Main measure of drug quality

An assay value for the active ingredient of a drug was expressed as percentage of the stated content. This complied with the relevant pharmacopoeal specifications (BP, USP).

Results

At central medical stores, 10 drugs consistently conformed to specifications. Three drugs frequently failed to comply with specifications and showed low potency: retinol tablets - 100% failures (mean assay 73.0%); ergometrine injection 65% failures (mean assay 82.4%); and ampicillin injection 20% failures (mean assay 96.7%, minimum value 86.8). Facility samples showed similar substandard quality in two of these drugs: retinol tablets with 90% failures (mean assay 74.8%) and ampicillin injection with 21% failures (mean assay 96.2%, minimum value 82.7. Ergometrine injection worsened to 72% failures (mean assay 73.5%); failure rates were significantly different between manufacturers. Procaine benzylpenicillin injection showed 3% failures at facility level (mean assay 98.3%, minimum value 72.2%) although all samples passed at central medical stores. The longitudinal series indicated a significant loss of potency in two drugs: ergometrine injection (mean loss 17.1% after 4.8 months) and procaine benzylpenicillin injection (3.6% loss after 4.3 months).

Conclusions

Nine of the 13 drugs maintained satisfactory quality up to endpoint in the public sector health care system in Zimbabwe.
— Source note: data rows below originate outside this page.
-- ==== Sys2Proof/Machine/Regs.lean ====
section
/-! DEFINITION. The register map (00 R6-R14): where each register lies, which path sees it (06 R178; 08 R237; 09 R273; 10 R298; 11
R328; 12 R335; 13 R368, R374; 15 R419; 16 R445; 17 R449, R452, R460; 18 R469, R475), what it reads, and what a read clears. -/

namespace Sys2Proof.Machine

/-! ### Names and places -/

/-- The registers of BAR0. `c` is a global core, `n` a section, sluice or port, `p` a partition, `e` an entry, `w` a word. -/
inductive CsrName where
  | idnCap (i : Nat) | idnAqsqb | idnAqcqb | idnAqctl | idnStatus | idnPerf (o : Nat) | idnPart (p : Nat) | idnCoc
  | monBoot | monSvc | monReset | monCmd | monJoin | monFwctl | monFwbuf (w : Nat)
  | chrCtrl | chrReq (w : Nat) | chrRsp (w : Nat)
  | timNow | timStatus | timCfg | timPtp | timSet
  | pwrCap | pwrStatus | pwrThr (k : Nat) | pwrTemp | pwrSag | pwrSleep
  | secCstat (c : Nat) | secMxcnt (c : Nat) | secVccnt (c : Nat) | secVcwatch (c : Nat)
  | secCensus (n e w : Nat) | secCenstag (n e : Nat) | secAlloc (n : Nat) | secBeds (n : Nat)
  | sluStatus (n : Nat) | sluCtrstat (n : Nat) | sluMaint (n : Nat) | sluTags (n : Nat) | sluErr (n : Nat)
  | sluPoison (n e : Nat) | sluEye (n ch : Nat)
  | sipSched (n k : Nat) | sipStall (n : Nat) | aqfCatch (n : Nat)
  | lnkStatus (n : Nat) | lnkCtrl (n : Nat) | lnkCnt (n : Nat) | hwkDrop (n : Nat) | hwkSlot (n e : Nat)
  | hwkRoute | hwkTokens | hwkRgcfg (e : Nat) | hwkRgstep (e : Nat) | hwkRgcnt (e : Nat) | hwkRgtok (e : Nat)
  | synQuota0 (p : Nat) | synQuota1 (p : Nat) | synUse0 (p : Nat) | synUse1 (p : Nat) | synStag (p : Nat) | synStagst (p : Nat)
  | synCnt (p : Nat) | synSnap (p k : Nat) | synPool0 | synPool1
  | rasStat | rasRec (e w : Nat) | rasFlash (e w : Nat)
  deriving DecidableEq, Repr

/-- The blocks of the CSR window (00 R9). -/
inductive Win where
  | idn | mon | chr | tim | pwr | sec (n : Nat) | slu (n : Nat) | sip (n : Nat) | aqf | lnk (n : Nat) | hwk | rg | syn | ras
  deriving DecidableEq, Repr

/-- The block window that an offset lies in, and the offset within it. -/
def winAt (off : Nat) : Option (Win × Nat) :=
  if off < 0x100000 then some (.idn, off)
  else if off < 0x200000 then some (.mon, off - 0x100000)
  else if off < 0x300000 then some (.chr, off - 0x200000)
  else if off < 0x400000 then some (.tim, off - 0x300000)
  else if off < 0x500000 then some (.pwr, off - 0x400000)
  else if off < 0x1000000 then none
  else if off < 0x1000000 + 10 * 0x100000 then some (.sec ((off - 0x1000000) / 0x100000), off % 0x100000)
  else if off < 0x2000000 then none
  else if off < 0x2000000 + 20 * 0x40000 then some (.slu ((off - 0x2000000) / 0x40000), off % 0x40000)
  else if off < 0x2800000 then none
  else if off < 0x2800000 + 10 * 0x10000 then some (.sip ((off - 0x2800000) / 0x10000), off % 0x10000)
  else if off < 0x2900000 then none
  else if off < 0x2A00000 then some (.aqf, off - 0x2900000)
  else if off < 0x3000000 then none
  else if off < 0x3000000 + 48 * 0x10000 then some (.lnk ((off - 0x3000000) / 0x10000), off % 0x10000)
  else if off < 0x3310000 then some (.hwk, off - 0x3300000)
  else if off < 0x3320000 then some (.rg, off - 0x3310000)
  else if off < 0x3800000 then none
  else if off < 0x3C00000 then some (.syn, off - 0x3800000)
  else if off < 0x4000000 then some (.ras, off - 0x3C00000)
  else none

/-- Entry i of an array of n registers of a stride, at an offset from its first. -/
def arr (off base stride n : Nat) (f : Nat → CsrName) : Option CsrName :=
  if base ≤ off ∧ (off - base) % stride = 0 ∧ (off - base) / stride < n then some (f ((off - base) / stride)) else none
/-- The first of several that is one. -/
def firstSome : List (Option CsrName) → Option CsrName
  | [] => none
  | some x :: _ => some x
  | none :: r => firstSome r
/-- The register at an offset of a window. -/
def regIn (w : Win) (o : Nat) : Option CsrName :=
  let at_ (a : Nat) (x : CsrName) : Option CsrName := if o = a then some x else none
  match w with
  | .idn => firstSome [arr o 0 8 9 .idnCap, at_ 0x1000 .idnAqsqb, at_ 0x1008 .idnAqcqb, at_ 0x1010 .idnAqctl, at_ 0x1018 .idnStatus,
      at_ 0x1100 .idnCoc, arr o 0x2000 8 10 .idnPerf, arr o 0x3000 8 10 .idnPart]
  | .mon => firstSome [at_ 0 .monBoot, at_ 8 .monSvc, at_ 0x10 .monReset, at_ 0x18 .monCmd, at_ 0x400 .monJoin, at_ 0x800 .monFwctl,
      arr o 0x1000 8 512 .monFwbuf]
  | .chr => firstSome [at_ 0 .chrCtrl, arr o 0x2000 8 1024 .chrReq, arr o 0x4000 8 1024 .chrRsp]
  | .tim => firstSome [at_ 0 .timNow, at_ 8 .timStatus, at_ 0x10 .timCfg, at_ 0x18 .timPtp, at_ 0x20 .timSet]
  | .pwr => firstSome [at_ 0 .pwrCap, at_ 8 .pwrStatus, at_ 0x10 (.pwrThr 0), at_ 0x18 (.pwrThr 1), at_ 0x20 .pwrTemp, at_ 0x28 .pwrSag,
      at_ 0x30 .pwrSleep]
  | .sec n => firstSome [arr o 0x40000 8 256 (fun k => .secCstat (256 * n + k)), arr o 0x41000 8 256 (fun k => .secMxcnt (256 * n + k)),
      arr o 0x42000 8 256 (fun k => .secVccnt (256 * n + k)), arr o 0x43000 8 256 (fun k => .secVcwatch (256 * n + k)),
      (if 0x50000 ≤ o ∧ o < 0x70000 ∧ o % 8 = 0 then
        (let k := (o - 0x50000) % 0x200 / 8
         let e := (o - 0x50000) / 0x200
         if k < 62 then some (.secCensus n e k) else if k = 62 then some (.secCenstag n e) else none) else none),
      at_ 0x70000 (.secAlloc n), at_ 0x70008 (.secBeds n)]
  | .slu n => firstSome [at_ 0 (.sluStatus n), at_ 8 (.sluCtrstat n), at_ 0x10 (.sluMaint n), at_ 0x18 (.sluTags n), at_ 0x20 (.sluErr n),
      arr o 0x1000 8 256 (.sluPoison n), arr o 0x30000 8 32 (.sluEye n)]
  | .sip n => firstSome [arr o 0 0x10 8 (.sipSched n), at_ 0x100 (.sipStall n)]
  | .aqf => arr o 0 8 10 .aqfCatch
  | .lnk n => firstSome [at_ 0 (.lnkStatus n), at_ 8 (.lnkCtrl n), at_ 0x10 (.lnkCnt n), at_ 0x18 (.hwkDrop n), arr o 0x100 8 64 (.hwkSlot n)]
  | .hwk => firstSome [at_ 0 .hwkRoute, at_ 8 .hwkTokens]
  | .rg => firstSome [arr o 0 0x40 64 .hwkRgcfg, arr o 8 0x40 64 .hwkRgstep, arr o 0x10 0x40 64 .hwkRgcnt, arr o 0x18 0x40 64 .hwkRgtok]
  | .syn =>
    let p := o / 0x1000
    let k := o % 0x1000
    if p < 10 then firstSome [arr k 0 8 1 (fun _ => .synQuota0 p), arr k 8 8 1 (fun _ => .synQuota1 p), arr k 0x10 8 1 (fun _ => .synUse0 p),
      arr k 0x18 8 1 (fun _ => .synUse1 p), arr k 0x20 8 1 (fun _ => .synStag p), arr k 0x28 8 1 (fun _ => .synStagst p),
      arr k 0x30 8 1 (fun _ => .synCnt p), arr k 0x400 8 128 (.synSnap p)]
    else firstSome [at_ 0xA000 .synPool0, at_ 0xA008 .synPool1]
  | .ras => firstSome [at_ 0 .rasStat,
      (if 0x10000 ≤ o ∧ o < 0x50000 ∧ o % 8 = 0 then some (.rasRec ((o - 0x10000) / 64) ((o - 0x10000) % 64 / 8)) else none),
      (if 0x60000 ≤ o ∧ o < 0x61000 ∧ o % 8 = 0 then some (.rasFlash ((o - 0x60000) / 64) ((o - 0x60000) % 64 / 8)) else none)]
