-- ==== Sys2Proof/Machine/Dispatch.lean ====
section
/-! DEFINITION. The meaning of every command: one arm per constructor, each a direct call of its meaning. -/

namespace Sys2Proof.Machine
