/-- Cocoons (15 R401-R406; 14 R389): COC_PREPARE that passes its checks answers the predicted stop and a ticket; COC_TAKE of that ticket
within its second stops the partition, a full one with a fresh CK in a free slot of its own; the stop of a schedule cocoon ends with its
header block and image in the named objects, and that of a full one with its header, shares and tensor blocks in host memory; the schedule
part and trailer complete a full one; a ticket expires after 1 s; COC_RESTORE installs an image that passes its checks, and ends. While a
cocoon or a restore goes on each of the three commands has STATE, also where the partition's units are stopped. -/
def Obligations.CocoonRows : Prop :=
  (∀ (p q : Nat) (s : State) (c : Cmd), InHand 0x60 (p + 1) q s c → (s.part p).state ≠ .stopped → s.stopped p = true →
    (s.part p).cocBusy = false → exec (.cocPrepare (p + 1) q) s = .next s) ∧
  (∀ (p q : Nat) (s : State) (c : Cmd), InHand 0x60 (p + 1) q s c → (s.part p).state ≠ .stopped →
    (s.stopped p = true → (s.part p).cocBusy = true) →
    let x := s.part p
    let n := c.arg 28 4
    let list := c.arg 32 8
    let place := c.arg 40 8
    let full := c.arg 24 1 = 1
    let words := if n = 0 then some [] else s.cmdBytes p list (16 * n)
    let table := if full then some [] else s.objTable p place
    (words = none ∨ table = none → exec (.cocPrepare (p + 1) q) s = cmdDone (p + 1) q s Status.bounds 0 0) ∧
    (∀ (l : List Byte) (objs : List Nat), words = some l → table = some objs →
      let ranges := parseRanges n l
      let tb := (ranges.map Prod.snd).sum
      let r : CocReq :=
        { full, wrap := c.arg 25 1, handle := c.arg 26 2, ranges, place, tbytes := tb, fn := p + 1, q, objs }
      let tk := (x.ticket + 1) % 65536
      let pred := s.stopPred full (s.partSecs p).length tb
      (∀ st, s.cocCheck p (s.mapping (p + 1) q r.handle) r = some st →
        exec (.cocPrepare (p + 1) q) s = cmdDone (p + 1) q s st 0 0) ∧
      (s.cocCheck p (s.mapping (p + 1) q r.handle) r = none → x.cocBusy = true →
        exec (.cocPrepare (p + 1) q) s = cmdDone (p + 1) q s Status.state 0 0) ∧
      (s.cocCheck p (s.mapping (p + 1) q r.handle) r = none → x.cocBusy = false →
        exec (.cocPrepare (p + 1) q) s = match s.readDva (.host (p + 1) q) p ((s.partSecs p).headD 0) (s.cocReads p list n full place) with
          | (t, .wait) => cmdWaits (p + 1) q t
          | (t, .done st) =>
            if st ≠ 0 then cmdDone (p + 1) q t st 0 0
            else cmdDone (p + 1) q (t.setPart p { t.part p with
                coc := .prepared, cocReq := some r, ticket := tk, ticketAt := s.tim.up, cocPred := pred })
              0 pred (tk + 65536 * (imageLen full (s.partSecs p).length tb / 4096))))) ∧
  (∀ (p q : Nat) (s : State) (c : Cmd), InHand 0x61 (p + 1) q s c → (s.part p).state ≠ .stopped →
    (s.stopped p = true → (s.part p).cocBusy = true) →
    let x := s.part p
    ((s.part p).cocReq = none → exec (.cocTake (p + 1) q) s = cmdDone (p + 1) q s Status.state 0 0) ∧
    (∀ r0 : CocReq, (s.part p).cocReq = some r0 →
      let ok := x.coc = .prepared ∧ c.arg 24 2 = x.ticket ∧ s.tim.up < x.ticketAt + 1000000000
      let r : CocReq := if r0.full then r0 else { r0 with objs := (s.objTable p r0.place).getD [] }
      let check := s.cocCheck p (s.mapping r.fn r.q r.handle) r
      let stopped := fun (t : State) (slot : Option Nat) =>
        (t.freeze p).setPart p { (t.freeze p).part p with coc := .stopped, cocReq := some r, cocCmd := some (p + 1, q), ckSlot := slot }
      (¬ok → exec (.cocTake (p + 1) q) s = cmdDone (p + 1) q s Status.state 0 0) ∧
      (∀ st, ok → check = some st → exec (.cocTake (p + 1) q) s = cmdDone (p + 1) q s st 0 0) ∧
      (ok → check = none → r.full = true → s.chr.trngFailed = true →
        exec (.cocTake (p + 1) q) s = cmdDone (p + 1) q s Status.trngFail 0 0) ∧
      (ok → check = none → r.full = false →
        exec (.cocTake (p + 1) q) s =
          match s.readDva (.host (p + 1) q) p ((s.partSecs p).headD 0) [(r.place, 8 * (s.partSecs p).length)] with
          | (t, .wait) => cmdWaits (p + 1) q t
          | (t, .done st) => if st ≠ 0 then cmdDone (p + 1) q t st 0 0 else cmdRuns (p + 1) q (stopped t none)) ∧
      (ok → check = none → r.full = true → s.chr.trngFailed = false →
        ((∀ i, i < tenantSlots → (s.vslot (tenantSlot p i)).valid = true) →
          exec (.cocTake (p + 1) q) s = cmdDone (p + 1) q s Status.quota 0 0) ∧
        (∀ i, i < tenantSlots → (s.vslot (tenantSlot p i)).valid = false →
          (∀ j, j < i → (s.vslot (tenantSlot p j)).valid = true) → ∃ key mask : BitVec 256, ∃ t : State,
          (t.vslot (tenantSlot p i)).valid = true ∧ (t.vslot (tenantSlot p i)).shareA = mask ∧
          (t.vslot (tenantSlot p i)).shareB = key ^^^ mask ∧ (t.vslot (tenantSlot p i)).usage = Usage.xts ∧
          (t.vslot (tenantSlot p i)).owner = p ∧ (t.vslot (tenantSlot p i)).exportable = true ∧
          t = { s.setVslot (tenantSlot p i) (t.vslot (tenantSlot p i)) with free := s.free + 2 } ∧
          exec (.cocTake (p + 1) q) s = cmdRuns (p + 1) q (stopped t (some (tenantSlot p i))))))) ∧
  (∀ (p : Nat) (s : State) (r : CocReq) (img : Saved), p < 10 → (s.part p).cocReq = some r → (s.part p).saved = some img →
    (s.part p).coc = .stopped → s.join.held.contains p = false →
    let x := s.part p
    let k := (s.partSecs p).length
    let kept := fun (t : State) => t.setPart p { t.part p with images := (t.part p).images ++ [(x.images.length, img)] }
    (r.full = false → match putRuns (schedRuns p r.objs (s.cocHeader p r 0) img) s with
      | none => exec (.cocStopEnd p) s = .next s
      | some (t, st) =>
        (st ≠ 0 → exec (.cocStopEnd p) s = .next (t.cocEnd p st)) ∧
        (st = 0 → ∃ v, v ≤ x.cocPred ∧ exec (.cocStopEnd p) s =
          .next ((kept { t with free := t.free + 1 }).cocEnd p 0 v (4096 + k * (224 * 2 ^ 20))))) ∧
    (r.full = true → s.mapping r.fn r.q r.handle = none → exec (.cocStopEnd p) s = .next (s.cocEnd p Status.bounds)) ∧
    (∀ m : Mapping, r.full = true → s.mapping r.fn r.q r.handle = some m →
      match s.readDva (.host r.fn r.q) p ((s.partSecs p).headD 0) r.ranges with
      | (t, .wait) => exec (.cocStopEnd p) s = .next t
      | (t, .done st) =>
        (st ≠ 0 → exec (.cocStopEnd p) s = .next (t.cocEnd p st)) ∧
        (∀ st', st = 0 → t.wrapFails p r = some st' → exec (.cocStopEnd p) s = .next (t.cocEnd p st')) ∧
        (st = 0 → t.wrapFails p r = none →
          let ck := s.vaultKey (x.ckSlot.getD 0)
          let base := m.addr + r.place
          let shares := (t.wrapCk p r ck).1
          let u := (t.wrapCk p r ck).2.2
          let head := u.cocHeader p r (t.wrapCk p r ck).2.1 ++ shares
          let tensor := (r.ranges.map (fun y => s.dvaBytes p ((s.partSecs p).headD 0) y.1 y.2)).flatten
          let u := u.hostPut base (head ++ List.replicate (4096 - head.length) 0)
          let u := u.putBlocks ck base (1 + k * 57344) (chunks 4096 (r.tbytes / 4096) tensor)
          let u := (kept u).thaw p
          exec (.cocStopEnd p) s = .next (u.setPart p { u.part p with coc := .emptying })))) ∧
  (∀ (p : Nat) (s : State) (r : CocReq) (n : Nat) (img : Saved), p < 10 → (s.part p).cocReq = some r →
    (s.part p).images.getLast? = some (n, img) → (s.part p).coc = .emptying →
    let x := s.part p
    (s.mapping r.fn r.q r.handle = none → exec (.cocImageComplete p) s = .next (s.cocEnd p Status.bounds)) ∧
    (∀ m : Mapping, s.mapping r.fn r.q r.handle = some m →
      ((∀ i, x.ckSlot = some i → s.slotServes i Usage.xts p x.cid = false) →
        exec (.cocImageComplete p) s = .next (s.cocEnd p Status.denied)) ∧
      (∀ i, x.ckSlot = some i → s.slotServes i Usage.xts p x.cid = true →
        let k := (s.partSecs p).length
        let base := m.addr + r.place
        let len := imageLen true k r.tbytes
        let ck := s.vaultKey i
        let t := s.putBlocks ck base 1 (chunks 4096 (k * 57344) (schedImage img k))
        let key := kdf (beBytes 32 ck.toNat) (ascii "D20 COC MAC") ((t.hostGet base (len - 4096)).take 256) 384
        let mac := digestBytes (hmac384 key (t.hostGet base (len - 4096)))
        ∃ v, v ≤ x.cocPred ∧ exec (.cocImageComplete p) s =
          .next (({ t.hostPut (base + len - 4096) (mac ++ List.replicate 4048 0) with free := t.free + 1 }).cocEnd p 0 v len)))) ∧
  (∀ (p : Nat) (s : State), p < 10 → (s.part p).coc = .prepared →
    ((s.part p).ticketAt + 1000000000 ≤ s.tim.up →
      exec (.cocTicketExpiry p) s = .next (s.setPart p { s.part p with coc := .idle, cocReq := none })) ∧
    (s.tim.up < (s.part p).ticketAt + 1000000000 → exec (.cocTicketExpiry p) s = .next s)) ∧
  (∀ (p : Nat) (s : State), p < 10 →
    ((s.part p).coc ≠ .prepared → exec (.cocTicketExpiry p) s = .next s) ∧
    ((s.part p).coc ≠ .stopped → exec (.cocStopEnd p) s = .next s) ∧
    ((s.part p).coc ≠ .emptying → exec (.cocImageComplete p) s = .next s) ∧
    ((s.part p).coc ≠ .restoring → exec (.cocRestoreComplete p) s = .next s)) ∧
  (∀ (p q : Nat) (img : CocRead) (s : State) (c : Cmd), InHand 0x62 (p + 1) q s c → (s.part p).state ≠ .stopped →
    (s.stopped p = true → (s.part p).cocBusy = true) →
    let full := c.arg 24 1 = 1
    let nsh := c.arg 25 1
    let place := c.arg 32 8
    let k := (s.partSecs p).length
    let shareBytes := if full then s.cmdBytes p (c.arg 40 8) (144 * nsh) else some []
    let table := if full then some [] else s.objTable p place
    let tb := (img.ranges.map Prod.snd).sum
    let space : Option Nat :=
      if full then match s.mapping (p + 1) q (c.arg 26 2) with
        | none => some Status.bounds
        | some m => if m.len < place + imageLen true k tb then some Status.bounds else if !m.rd then some Status.denied else none
      else if s.objsOk p (table.getD []) then none else some Status.bounds
    (shareBytes = none ∨ table = none → exec (.cocRestore (p + 1) q img) s = cmdDone (p + 1) q s Status.bounds 0 0) ∧
    (∀ (sb : List Byte) (objs : List Nat), shareBytes = some sb → table = some objs →
      (∀ st, space = some st → exec (.cocRestore (p + 1) q img) s = cmdDone (p + 1) q s st 0 0) ∧
      (space = none → (s.part p).cocBusy = true → exec (.cocRestore (p + 1) q img) s = cmdDone (p + 1) q s Status.state 0 0) ∧
      (space = none → (s.part p).cocBusy = false →
        exec (.cocRestore (p + 1) q img) s =
          match s.readDva (.host (p + 1) q) p ((s.partSecs p).headD 0)
            (if full then [(c.arg 40 8, 144 * nsh)] else (place, 8 * k) :: objs.map (fun a => (a, 224 * 2 ^ 20))) with
          | (t, .wait) => cmdWaits (p + 1) q t
          | (t, .done st) =>
            if st ≠ 0 then cmdDone (p + 1) q t st 0 0
            else match t.restoreCheck p (p + 1) q full img (t.objBytes p objs) (chunks 144 nsh sb) with
            | some st => cmdDone (p + 1) q t st 0 0
            | none =>
              let ck := t.restoreCk p (chunks 144 nsh sb)
              let y := img.sched.byBase
              let ctx := (t.queue (p + 1) q).ctx
              let u := if full then ((t.partSecs p).zip y.allocs).foldl (fun u e => u.setSec e.1 ((u.sec e.1).putBlocks
                  (e.2.2.1.map (fun b => if b.role = .priv then { b with ctx } else b)) e.2.2.2)) t else t
              match putRuns (if full then tensorRuns p img.ranges (openBlocks ck (1 + schedBlocks k) img.tensor) else []) u with
              | none => cmdWaits (p + 1) q s
              | some (u, st) =>
                if st ≠ 0 then cmdDone (p + 1) q u st 0 0
                else cmdRuns (p + 1) q ((u.install p y ctx full).setPart p
                  { (u.install p y ctx full).part p with coc := .restoring, cocReq := none, cocCmd := some (p + 1, q) })))) ∧
  (∀ (p : Nat) (s : State), p < 10 → (s.part p).coc = .restoring →
    exec (.cocRestoreComplete p) s = .next (s.cocEnd p 0 (((s.part p).ledger.getLast?.map (·.step)).getD 0xFFFFFFFF)))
Initial quality was consistently poor in retinol tablets and occasionally there was a problem in ampicillin injection, Ergometrine injection showed poor initial quality as well as serious instability, with different outcomes according to the manufacturer. Procaine benzylpenicillin injection was moderately unstable, showing potential for unacceptable loss of active ingredient within the term of shelf-life.

The consistent low potency found at facility level had clinical consequences in the case of ergometrine injection and retinol tablets (25-26% below stated content). Some of the samples of ampicillin injection and procaine benzylpenicillin showed individual low values which may compromise the efficacy of therapy.